I love the language, that soft bastard Latin,
Which melts like kisses from a female mouth,
And sound as if it should be writ on satin,
With syllables wich breathe of sweet South,
And gentle liquids glinding all so pat in,
That not a single accent seems uncouth,
Like our harsh northern whistling, grunting guttural,
Which we're oblig'd to hiss, and spit, and sputter all.
I like the women too (forgive my folly),
From the rich peasant-cheek of ruddy bronze,
And large black eyes that flash on you a volley
Of rays that say a thousand things at once,
To the high dama's brow, more melancholy,
But clear, and with a wild and liquid glance,
Heart on her lips, and soul within her eyes,
Soft as her clime, and sunny as her skies.

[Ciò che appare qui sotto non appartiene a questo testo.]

/-- Settles O52: the speed is `Nat.sqrt` of the sum of the squares, and the track follows from the signs of the components. -/
theorem speedTrack : Obligations.SpeedTrack := by
  unfold Obligations.SpeedTrack
  intro ewDir nsDir ew ns v
  have hv : speedOf ew ns = Nat.sqrt v := speedOf_eq_sqrt ew ns
  refine ⟨hv ▸ Nat.sqrt_le' v, hv ▸ Nat.lt_succ_sqrt' v, speedOf_le ew ns, trackOf_le ewDir ew nsDir ns, fun he hn => ?rest,
    fun he hn => ?eastWest, fun he hn => ?northSouth, trackOf_named⟩
  case rest => exact trackOf_of_speed_zero ((speedOf_eq_zero_iff ew ns).2 ⟨he, hn⟩)
  case eastWest => exact hn ▸ trackOf_of_ns_zero he
  case northSouth => exact he ▸ trackOf_of_ew_zero hn

/-! ### The fields of a record, of the message its 14 bytes hold (R160) -/

theorem msgField_toNat_padded (m : List Byte) {a b w : Nat} (h : b + 1 - a ≤ w) :
    (msgField w m a b).toNat = msgBits (padded m) a b :=
  (msgField_toNat m h).trans (msgBits_padded m a b).symm

/-! ### Airborne position (R170, R171) -/

/-- AC12 writes the altitude, its validity and its unit, and nothing else (R170). -/
theorem altitude12_eq (m : List Byte) (r : DecodedMessage) :
    altitude12 m r =
      { r with
        altUnit := .feet, altValid := decide (msgBits (padded m) 48 48 = 1),
        alt := if msgBits (padded m) 48 48 = 1 then
          altitude25 (msgBits (padded m) 41 47 * 16 + msgBits (padded m) 49 52) else 0 } := by
  simp only [msgBits_padded]
  unfold altitude12
  dsimp only
  split
  next hq => simp [hq]
  next hq => simp [hq]

/-- Settles O47: a record of TC 9–18 is the header and the airborne position rule. -/
theorem airbornePosition_records : Obligations.AirbornePosition := by
  unfold Obligations.AirbornePosition
  intro typed fields
  refine squitter_records (typed := typed) (fields := fields) fun cfg v hdf ht => ?_
  obtain ⟨htc, -⟩ := byte_fields_toNat (v.m.getD 4 0)
  obtain ⟨h17, hv, hc, hs⟩ := meHeader_hasMeHeader hdf cfg
  obtain ⟨-, -, hvel, hflight, hdr, hid⟩ := meHeader_others cfg v
  have field {w a b : Nat} (h : b + 1 - a ≤ w) := msgField_toNat_padded v.m h
  have hq0 {q : Nat} (hq : q = 0) : q ≠ 1 := hq ▸ Nat.zero_ne_one
  rw [decodeFields_of_byte4 hdf cfg rfl, meRule, if_neg (by omega), if_pos (by rwa [htc]), airbornePosition, altitude12_eq]
  exact ⟨h17, hv, hc, hs, rfl, fun hq => ⟨decide_eq_true hq, if_pos hq⟩, fun hq => ⟨decide_eq_false (hq0 hq), if_neg (hq0 hq)⟩,
    rfl, field (by decide), field (by decide), field (by decide), field (by decide), hflight, hvel, hdr, hid⟩

/-! ### Velocity (R174–R182) -/

/-- A signed component of a message (R177). -/
theorem signedComponent_msgField (m : List Byte) {d a b : Nat} (h : b + 1 - a ≤ 10) :
    signedComponent (msgField 1 m d d) (msgField 10 m a b) =
      if msgBits (padded m) d d = 1 then -(msgBits (padded m) a b : Int) else msgBits (padded m) a b := by
  have hd : msgField 1 m d d = 1 ↔ msgBits (padded m) d d = 1 := by
    rw [← BitVec.toNat_inj, msgField_toNat_padded m (by omega)]
    rfl
  simp only [signedComponent, hd, msgField_toNat_padded m h]

/-- Settles O48: a record of TC 19 with ST 1 or 2 is the header and the velocity rule. -/
theorem velocityMessage : Obligations.VelocityMessage := by
  unfold Obligations.VelocityMessage
  intro typed fields
  refine squitter_records (typed := typed) (fields := fields) fun cfg v hdf ht => ?_
  obtain ⟨htc, hst⟩ := byte_fields_toNat (v.m.getD 4 0)
  obtain ⟨h17, hv, hc, hs⟩ := meHeader_hasMeHeader hdf cfg
  obtain ⟨halt, hpos, -, hflight, hdr, hid⟩ := meHeader_others cfg v
  rw [decodeFields_of_byte4 hdf cfg rfl, meRule, if_neg (by omega), if_neg (by omega), if_pos (by rwa [htc, hst])]
  have field {w a b : Nat} (h : b + 1 - a ≤ w) := msgField_toNat_padded v.m h
  refine ⟨h17, hv, hc, hs, rfl, field (by decide), field (by decide), field (by decide), field (by decide), field (by decide),
    field (by decide), field (by decide), ?speed, fun h0 => trackOf_of_speed_zero h0, fun h0 => ?track, halt, hpos, hflight, hdr, hid⟩
  case speed =>
    exact (speedOf_eq_sqrt _ _).trans (by rw [field (by decide), field (by decide)]; rfl)
  case track =>
    refine (trackOf_of_speed_ne h0).trans ?_
    rw [signedComponent_msgField v.m (by decide), signedComponent_msgField v.m (by decide)]
    rfl

/-! ### The field groups of a record (R161–R167) -/

/-- The AC13 altitude of the record's message (R163). -/
def DecodedMessage.HasAltitude13 (r : DecodedMessage) : Prop :=
  (r.altUnit = if msgBits r.msg 26 26 = 1 then .meters else .feet)
    ∧ (msgBits r.msg 26 26 = 0 ∧ msgBits r.msg 28 28 = 1 → r.altValid = true
      ∧ r.alt = 25 * ((msgBits r.msg 20 25 * 32 + msgBits r.msg 27 27 * 16 + msgBits r.msg 29 32 : Nat) : Int) - 1000
      ∧ -1000 ≤ r.alt ∧ r.alt ≤ 50175)
    ∧ (¬ (msgBits r.msg 26 26 = 0 ∧ msgBits r.msg 28 28 = 1) → r.altValid = false ∧ r.alt = 0)

/-- DR and UM of the record's message (R167). -/
def DecodedMessage.HasDrUm (r : DecodedMessage) : Prop :=
  r.drValid = true ∧ r.dr.toNat = msgBits r.msg 9 13 ∧ r.um.toNat = msgBits r.msg 14 19

/-- The identity of the record's message (R165). -/
def DecodedMessage.HasIdentity (r : DecodedMessage) : Prop :=
  r.idValid = true
    ∧ r.idA.toNat = 4 * msgBits r.msg 25 25 + 2 * msgBits r.msg 23 23 + msgBits r.msg 21 21
    ∧ r.idB.toNat = 4 * msgBits r.msg 31 31 + 2 * msgBits r.msg 29 29 + msgBits r.msg 27 27
    ∧ r.idC.toNat = 4 * msgBits r.msg 24 24 + 2 * msgBits r.msg 22 22 + msgBits r.msg 20 20
    ∧ r.idD.toNat = 4 * msgBits r.msg 32 32 + 2 * msgBits r.msg 30 30 + msgBits r.msg 28 28
    ∧ r.squawk = 1000 * r.idA.toNat + 100 * r.idB.toNat + 10 * r.idC.toNat + r.idD.toNat

/-- No field of an ME (R84, R173). -/
def DecodedMessage.NoMe (r : DecodedMessage) : Prop := r.NoMeHeader ∧ r.NoFlight ∧ r.NoPosition ∧ r.NoVelocity

/-- AC13 writes the altitude, its validity and its unit, and nothing else (R163). -/
theorem altitude13_eq (m : List Byte) (r : DecodedMessage) :
    altitude13 m r =
      { r with
        altUnit := if msgBits (padded m) 26 26 = 1 then .meters else .feet,
        altValid := decide (msgBits (padded m) 26 26 = 0 ∧ msgBits (padded m) 28 28 = 1),
        alt := if msgBits (padded m) 26 26 = 0 ∧ msgBits (padded m) 28 28 = 1 then
          altitude25 (msgBits (padded m) 20 25 * 32 + msgBits (padded m) 27 27 * 16 + msgBits (padded m) 29 32) else 0 } := by
  simp only [msgBits_padded]
  unfold altitude13
  dsimp only
  split
  next h => simp [h]
  next h => simp [h]

/-- A digit's three bits are its value (R165). -/
theorem octalDigit_toNat (m : List Byte) (j4 j2 j1 : Nat) :
    (octalDigit m j4 j2 j1).toNat =
      4 * msgBits (padded m) j4 j4 + 2 * msgBits (padded m) j2 j2 + msgBits (padded m) j1 j1 := by
  have hbit (j : Nat) : msgBits (padded m) j j < 2 ^ 1 := msgBits_lt _ (by omega)
  have h4 := hbit j4
  have h2 := hbit j2
  have h1 := hbit j1
  rw [octalDigit, BitVec.toNat_ofNat, ← msgBits_padded m j4, ← msgBits_padded m j2, ← msgBits_padded m j1]
  omega

section
variable {m : List Byte} {r : DecodedMessage} (hm : r.msg = padded m)
include hm

theorem altitude13_hasAltitude13 : (altitude13 m r).HasAltitude13 := by
  have h1 := msgBits_lt (padded m) (a := 20) (b := 25) (n := 6) (by decide)
  have h2 := msgBits_lt (padded m) (a := 27) (b := 27) (n := 1) (by decide)
  have h3 := msgBits_lt (padded m) (a := 29) (b := 32) (n := 4) (by decide)
  rw [altitude13_eq, DecodedMessage.HasAltitude13]
  dsimp only
  rw [hm]
  refine ⟨rfl, fun hq => ⟨decide_eq_true hq, if_pos hq, ?_⟩, fun hq => ⟨decide_eq_false hq, if_neg hq⟩⟩
  rw [if_pos hq]
  exact altitude25_range (by omega)

theorem identity13_hasIdentity : (identity13 m r).HasIdentity := by
  rw [DecodedMessage.HasIdentity, show (identity13 m r).msg = padded m from hm]
  exact ⟨rfl, octalDigit_toNat m _ _ _, octalDigit_toNat m _ _ _, octalDigit_toNat m _ _ _, octalDigit_toNat m _ _ _, rfl⟩

theorem drUm_hasDrUm : (drUm m r).HasDrUm := by
  rw [DecodedMessage.HasDrUm, show (drUm m r).msg = padded m from hm]
  exact ⟨rfl, msgField_toNat_padded m (by decide), msgField_toNat_padded m (by decide)⟩

end

/-- The rules an ME field can take (R168). -/
theorem meFields_cases (m : List Byte) (r : DecodedMessage) :
    meFields m r = identification m r ∨ meFields m r = airbornePosition m r ∨ meFields m r = velocity m r
      ∨ meFields m r = r := by
  unfold meFields
  dsimp only
  split_ifs <;> simp

/-- The rule of each downlink format (R161). -/
theorem formatFields_cases (m : List Byte) (r : DecodedMessage) :
    ((msgBits m 1 5 = 0 ∨ msgBits m 1 5 = 16) ∧ formatFields m r = altitude13 m r)
      ∨ ((msgBits m 1 5 = 4 ∨ msgBits m 1 5 = 20) ∧ formatFields m r = drUm m (altitude13 m r))
      ∨ ((msgBits m 1 5 = 5 ∨ msgBits m 1 5 = 21) ∧ formatFields m r = drUm m (identity13 m r))
      ∨ (msgBits m 1 5 = 17 ∧ formatFields m r = meFields m (meHeader m r))
      ∨ (¬ (msgBits m 1 5 = 0 ∨ msgBits m 1 5 = 4 ∨ msgBits m 1 5 = 5 ∨ msgBits m 1 5 = 16 ∨ msgBits m 1 5 = 17
          ∨ msgBits m 1 5 = 20 ∨ msgBits m 1 5 = 21) ∧ formatFields m r = r) := by
  unfold formatFields
  dsimp only
  split_ifs with h1 h2 h3 h4
  · exact .inl ⟨h1, rfl⟩
  · exact .inr (.inl ⟨h2, rfl⟩)
  · exact .inr (.inr (.inl ⟨h3, rfl⟩))
  · exact .inr (.inr (.inr (.inl ⟨h4, rfl⟩)))
  · exact .inr (.inr (.inr (.inr ⟨by omega, rfl⟩)))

Eve of the land which still Paradise!
Italian beauty! didst thou not inspire
Raphael, who died in thy embrace, and vies
With all we know of Heaven, or can desire,
In what he hath bequeath'd us? - in what guise,
Though flashing from the fervour of the lyre,
Would wordsdescribe thy past and present glow,
While yet Canova can create below?
George Gordon Lord Byron (1788-1824) nacque a Londra il 22 gennaio. Di famiglia nobile, iniziò a comporre versi già dodicenne. Parlamentare dal 1809 presso la Camera Alta di Londra, scrittore e poeta, fu uno dei massimi rappresentanti del romanticismo inglese. Per la sua condotta di vita libertina e per la sua scrittura anticonformista e polemica, fu costretto a lasciare il suo Paese nel 1816. Viaggiò e studiò molto, soprattutto in Italia, e morì combattente in Grecia (a causa di una meningite) dopo aver partecipato attivamente ai moti di liberazione della Regione dalla dominazione ottomana del 1821-1832.
Le sue principali opere sono: Poems on various occasions (1807), English Bards and Scotch Reviewers (1809), Childe Harold's Pilgrimage (1812-18), The Giaour (1813-14), The Bride of Abydos (1813-14), The Corsair (1813-14), Lara (1813-14), The prisoner of Chillon (1816), Manfredi (1817), Lament of Tasso (1817), Beppo, A Venetian Story (1818), Don Juan (1818-23), Marin Faliero, Sardanapalo, I due Foscari, Cain, Werner or the Inheritance e Deformed Transformated (1821), The Vision of Judgment (1822), Heaven and Earth - A Mistery (1822).